Restoring weights from /gpfs/slac/staas/fs1/g/neutrino/ldomine/pi0_workshop_train/weights_ppn18/snapshot-5699.ckpt...
Done.
Restoring weights from /gpfs/slac/staas/fs1/g/neutrino/ldomine/pi0_workshop_train/weights_ppn18/snapshot-5699.ckpt...
Done.

Now we are ready to run the inference for one batch.

In [6]:
data, output = handlers.trainer.forward(handlers.data_io_iter)

2. Visualize input

Let's visualize some of the results. For that we pick one event for example:

In [7]:
entry = 7

We can extract all necessary information from the original data (data) and the results of the inference (output).

In [8]:
# XYZ and "charge"
edep = data['input_data'][entry]
x, y, z, energy = edep[:, 0], edep[:, 1], edep[:, 2], edep[:, 4]

# Semantics
# 0,1,2,3,4 = true points with 5 semantic classes
# 5 = ghost points
label_semantic = data['ghost_label'][entry][:, -1]
pred_semantic  = np.argmax(output['segmentation'][entry], axis=1)
pred_ghost = np.argmax(output['ghost'][entry], axis=1)  # 0 = nonghost, 1 = ghost

pred_nonghost_mask = pred_ghost == 0
true_nonghost_mask = label_semantic < 5

# Points
true_points = data['point_label'][entry]
pred_points = output['points'][entry]

Energy deposits with and without showing (true) ghost points

In [9]:
trace = scatter_points(edep, markersize=1, color=edep[:, 4], colorscale='Jet')
fig = go.Figure(data=trace,layout=plotly_layout3d())
iplot(fig)
In [10]:
trace = scatter_points(edep[true_nonghost_mask], markersize=1, color=edep[true_nonghost_mask][:, 4], colorscale='Jet')
fig = go.Figure(data=trace,layout=plotly_layout3d())
iplot(fig)

True labels without showing ghost points

Each voxel color corresponds to one of the five semantic classes: HIP, MIP, EM shower, delta ray, Michel electron. In addition each PPN true point has a corresponding true type among these 5 types.

In [11]:
trace_truth = scatter_points(edep[true_nonghost_mask], markersize=1, color=label_semantic[true_nonghost_mask], colorscale='Portland', cmin=0, cmax=4)
trace_points = scatter_points(true_points, markersize=5, color=true_points[:, -1], colorscale='Portland', cmin=0, cmax=4)
fig = go.Figure(data=trace_truth + trace_points,layout=plotly_layout3d())
iplot(fig)

3. Visualize predictions

The raw output of PPN is a bit messy: there is one point predicted for each nonzero voxel, along with a score and a type prediction.

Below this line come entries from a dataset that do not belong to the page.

/-- CREW_START: the crew's initial state is written (02 R43, R44). A launch counts as the last issue of its groups (03 R72), and
every group takes part in each barrier (10 R263). A crew that is due for pre-emption issues nothing (R48). -/
def State.startCrew (s : State) (core : Nat) (r : Resv) (t : Stage) (m : ClaimRep) (due : Bool) : State :=
  let co := s.core core
  let idx := m.idx.getD 0
  let base := m.seqs.headD 0
  let q : Option Queue := match t.inp with
    | .queue n => s.queue? n
    | .range .. => none
  let count := match q with
    | none => 32 * t.shape.groups
    | some _ => m.seqs.length
  let group (g : Nat) : Group := newGroup t (min 32 (count - 32 * g))
    (q.map fun q l => (q.slotVa (base + 32 * g + l), base + 32 * g + l))
  let xyz := match t.inp with
    | .range ex ey _ => (idx % ex, idx / ex % ey, idx / (ex * ey))
    | .queue _ => (0, 0, 0)
  let (id, s) := s.newTag
  let c : Crew := {
    id := id
    st := if due then .stopping else .running
    core := core
    vf := t.vf
    asid := t.asid
    stage := t.num
    graph := t.graph
    keeper := r.keeper
    shape := t.shape
    crewid := BitVec.ofNat 64 idx
    seqbase := BitVec.ofNat 64 base
    reccount := BitVec.ofNat 64 m.seqs.length
    coordx := BitVec.ofNat 64 xyz.1
    coordy := BitVec.ofNat 64 xyz.2.1
    coordz := BitVec.ofNat 64 xyz.2.2
    lclk := co.lclk
    sclk := co.sclk
    groups := s.placeGroups core r.p0 r.keeper ((List.range t.shape.groups).map fun g => { group g with lastIssue := s.cycle })
    tiles := t.shape.tiles.map fun n => { size := n }
    bars := List.replicate t.shape.barriers { mask := BitVec.ofNat 16 (2 ^ t.shape.groups - 1) }
    recs := match q with
      | none => []
      | some q => m.seqs.map fun k => { queue := q.num, seq := k } }
  { s with crews := s.crews ++ [c] }

/-- A claim that returns to a launching core (02 R42, 13 R329, 14 R363). -/
def State.launchBack (s : State) (core resv : Nat) (m : ClaimRep) : State :=
  match (s.core core).resv.find? fun r => r.id == resv with
  | none => s
  | some r => s.divide core fun s =>
    let s := s.updCore core fun co => { co with resv := co.resv.filter fun r => r.id != resv }
    match s.stage? r.stage with
    | none => s
    | some t =>
      let aborting : Bool := match s.graph? t.graph with
        | some g => g.aborting
        | none => true
      if m.idx.isNone then
        s.updCore core fun co => { co with skip := co.skip ++ [t.num], evalDue := true }
      else if aborting then
        match t.inp with
        | .queue n => s.releaseRecs n m.seqs
        | .range .. => s
      else
        let s := s.updCore core fun co => { co with lclk := max co.lclk m.wt, sclk := max co.sclk m.wt }
        let due := ((s.core core).switching && s.vfTs t.vf) || s.coreGoing core
        (s.startCrew core r t m due).perfAdd core t.vf 0x0D 1

/-- CLAIM_REPLY. -/
def execClaimReply (m : ClaimRep) (s : State) : Host.Outcome State Fault Refusal :=
  .next (match m.claim.kind with
    | .launch core resv => s.launchBack core resv m
    | .deq w out lanes => if s.stopHolds (.group w out 0) then s.stopKeep (.claimReply m) else s.deqBack m w out lanes)

/-! ## Retirement, pre-emption and slices -/

/-- Are the stores, copies and tiles done of a crew that closes, or whose context is discarded (02 R46, 10 R269)? -/
def Crew.closed (c : Crew) : Bool :=
  (c.st == .closing || c.st == .gone) && c.copies.isEmpty &&
    c.groups.all (fun g => !g.hasHeld && g.later.isEmpty && !g.fenceWaits .dev && g.outs.isEmpty) &&
    c.tiles.all fun t => !(t.st == .filling || t.st == .draining)

/-- CREW_RETIRE: a closing crew whose stores and copies are complete ends its fence, with `.ASYNC` for every copy that it started
(13 R339), and releases what it holds (02 R46, R47). One whose context is discarded holds no resources of a core (10 R269). -/
def execCrewRetire (crew : Nat) (s : State) : Host.Outcome State Fault Refusal :=
  .next (match s.crew? crew with
    | none => s
    | some c =>
      if !c.closed || (s.core c.core).mq.any (fun j => j.iss.who.crew == crew) then s
      else
        let wt := (c.groups.map (·.copyWt)).foldl max 0
        let s := if c.st == .gone then s else ((s.syncClocks crew .dev).raiseClocks crew wt wt).saveCrew crew .closing
        let s := s.divide c.core fun s => { s with crews := s.crews.filter fun x => x.id != crew }
        let s := { s with svcOpen := s.svcOpen.filter fun o => o.2.2.crew != crew }
        ((c.recs.map (·.queue)).eraseDups).foldl (fun s n =>
          s.releaseRecs n ((c.recs.filter fun r => r.queue == n).map (·.seq))) s)

/-- Does a precise stop keep a group of the crew frozen (17 R426)? -/
def State.stopKeeps (s : State) (c : Crew) : Bool := c.groups.any fun g => s.stopped c.core g.part

/-- May a crew that is being stopped be saved now? A precise stop lengthens the pre-emption (23 R498). -/
def State.maySave (s : State) (c : Crew) : Bool := c.st == .stopping && s.settled c && !s.stopKeeps c

/-- PREEMPTION (02 R48): a running crew is stopped, one with a group in a stopped partition once the stop is released (17 R426); the
context of one that is stopped already is written, or discarded under GSTOP.ABORT (10 R269), once everything is settled. -/
def execPreemption (crew : Nat) (s : State) : Host.Outcome State Fault Refusal :=
  .next (match s.crew? crew with
    | none => s
    | some c =>
      if c.st == .running && s.stopKeeps c then { s with stop := s.stop.map fun t => { t with deferred := t.deferred ++ [crew] } }
      else if c.st == .running then s.stopCrew crew .saved
      else if s.maySave c then
        let t := s.saveCrew crew c.stopTo
        if (s.graph? c.graph).any (·.aborting) then t.discardCrew crew else t
      else s)

/-- SLICE_END: the core pre-empts every crew of the outgoing VF (14 R350). -/
def execSliceEnd (core : Nat) (s : State) : Host.Outcome State Fault Refusal :=
  .next (match (s.core core).tsvf with
    | none => s
    | some vf =>
      let mine := s.crews.filter fun c => c.core == core && c.vf == vf && c.st == .running
      (s.updCore core fun co => { co with switching := true }).post (mine.map fun c => .preemption c.id))

/-- Does a core still hold crews or reservations of a VF? -/
def State.vfStands (s : State) (core vf : Nat) : Bool :=
  (s.crews.any fun c => c.core == core && c.vf == vf && c.resident) ||
    (s.core core).resv.any fun r => (s.stage? r.stage).any fun t => t.vf == vf

/-- Count a slice switch that overran by some ns (23 R498, R499). -/
def State.overrun (s : State) (vf ns : Nat) : State :=
  let o := 0x1_0050 + 0x100 * vf
  let us := ns / 1000
  let w := s.reg o
  let n := if 1 ≤ us then min (fld w 24 24 + 1) (2 ^ 24 - 1) else fld w 24 24
  s.setReg o (BitVec.ofNat 64 (n * 2 ^ 24 + max (fld w 0 24) (min us (2 ^ 24 - 1))))

/-- SLICE_SWITCH_COMPLETE: the next VF's slice begins and runs whole (14 R350, 23 R498). -/
def execSliceSwitchComplete (core : Nat) (s : State) : Host.Outcome State Fault Refusal :=
  .next (match (s.core core).tsvf with
    | none => s
    | some vf =>
      if s.vfStands core vf then s
      else
        let now := (sget 0 s.time (core / 72)).toNat
        let ts := s.tsVfs core
        let next := (ts.find? fun v => decide (vf < v)).orElse fun _ => ts.head?
        (s.overrun vf (now - (s.core core).sliceEnd)).updCore core fun co => { co with
          tsvf := next
          sliceEnd := now + (next.map s.vfSlice).getD 0
          switching := false
          evalDue := true })

end Sys2Proof.Machine
end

We have to use the predicted masks at different spatial sizes and the scores to do some postprocessing. This is done in the function uresnet_ppn_type_point_selector if you want to rely on the point type predictions, or uresnet_ppn_point_selector otherwise. There are a few parameters that you can tweak:

  • score_threshold is a threshold on the score predicted for each point by PPN
  • type_threshold is a distance threshold enforcing closeness between points of (predicted) type X and voxels of (predicted) type X.
  • nms_score_threshold is a threshold for the overlap computed in NMS algorithm (higher threshold means less points removed)
  • window_size is the size used in NMS algorithm to define a square window around each predicted point.
In [12]:
ppn = uresnet_ppn_type_point_selector(edep, output, entry=entry, score_threshold=0.2, type_threshold=2)
#ppn = uresnet_ppn_point_selector(edep, output, entry=entry, score_threshold=0.0, nms_score_threshold=0.8, window_size=2)
print(ppn.shape)
ppn_voxels = ppn[:, :3]
ppn_type = ppn[:, -1]
#ppn_scores = ppn_type#np.zeros_like(ppn_type)
(18, 5)

Predictions (semantic predictions, for predicted nonghost points)

In [13]:
trace_pred = scatter_points(edep[pred_nonghost_mask], markersize=1, color=pred_semantic[pred_nonghost_mask], colorscale='Portland', cmin=0, cmax=4)
trace_points = scatter_points(ppn_voxels, markersize=5, color=ppn_type, colorscale='Portland', cmin=0, cmax=4)
# Do not display type
# trace_points = scatter_points(ppn_voxels, markersize=5, color='orange')
# Display true points as well
# trace_points_true = scatter_points(true_points, markersize=5, color='green')
fig = go.Figure(data=trace_pred + trace_points,layout=plotly_layout3d())
iplot(fig)

4. Metrics

We loop over the batch computing pairwise distances to produce some useful metrics. Again feel free to chose whichever postprocessing method you prefer (uresnet_ppn_type_point_selector, uresnet_ppn_point_selector or your own custom function).

In [14]:
from scipy.spatial.distance import cdist
seaborn.set(rc={
    'figure.figsize':(15, 10),
})
seaborn.set_context('talk') # or paper
In [23]:
# For each true point, record the distance to the closest predicted point
closest_ppn_point = []
# For each predicted point, record the distance to the closest true point
closest_true_point = []
# For each true point, record the distance to the closest edep left after deghosting
closest_deghosted_edep = []

true_types = []
pred_types = []

for entry in range(cfg['iotool']['batch_size']):
    true_points = data['point_label'][entry]
    edep = data['input_data'][entry]
    pred_nonghost_mask = np.argmax(output['ghost'][entry], axis=1) == 0
    
    # --- Choose your postprocessing function here ---
    ppn = uresnet_ppn_type_point_selector(edep, output, entry=entry, score_threshold=0.2, type_threshold=2)
    # ppn = uresnet_ppn_point_selector(edep, output, entry=entry, score_threshold=0.2, nms_score_threshold=0.8, window_size=2)

    
    ppn_voxels = ppn[:, :3]
    if ppn_voxels.shape[0] > 0:
        distances = cdist(true_points[:, :3], ppn_voxels)
        if distances.shape[1] > 0:
            closest_ppn_point.extend(distances.min(axis=1))
        if distances.shape[0] > 0:
            closest_true_point.extend(distances.min(axis=0))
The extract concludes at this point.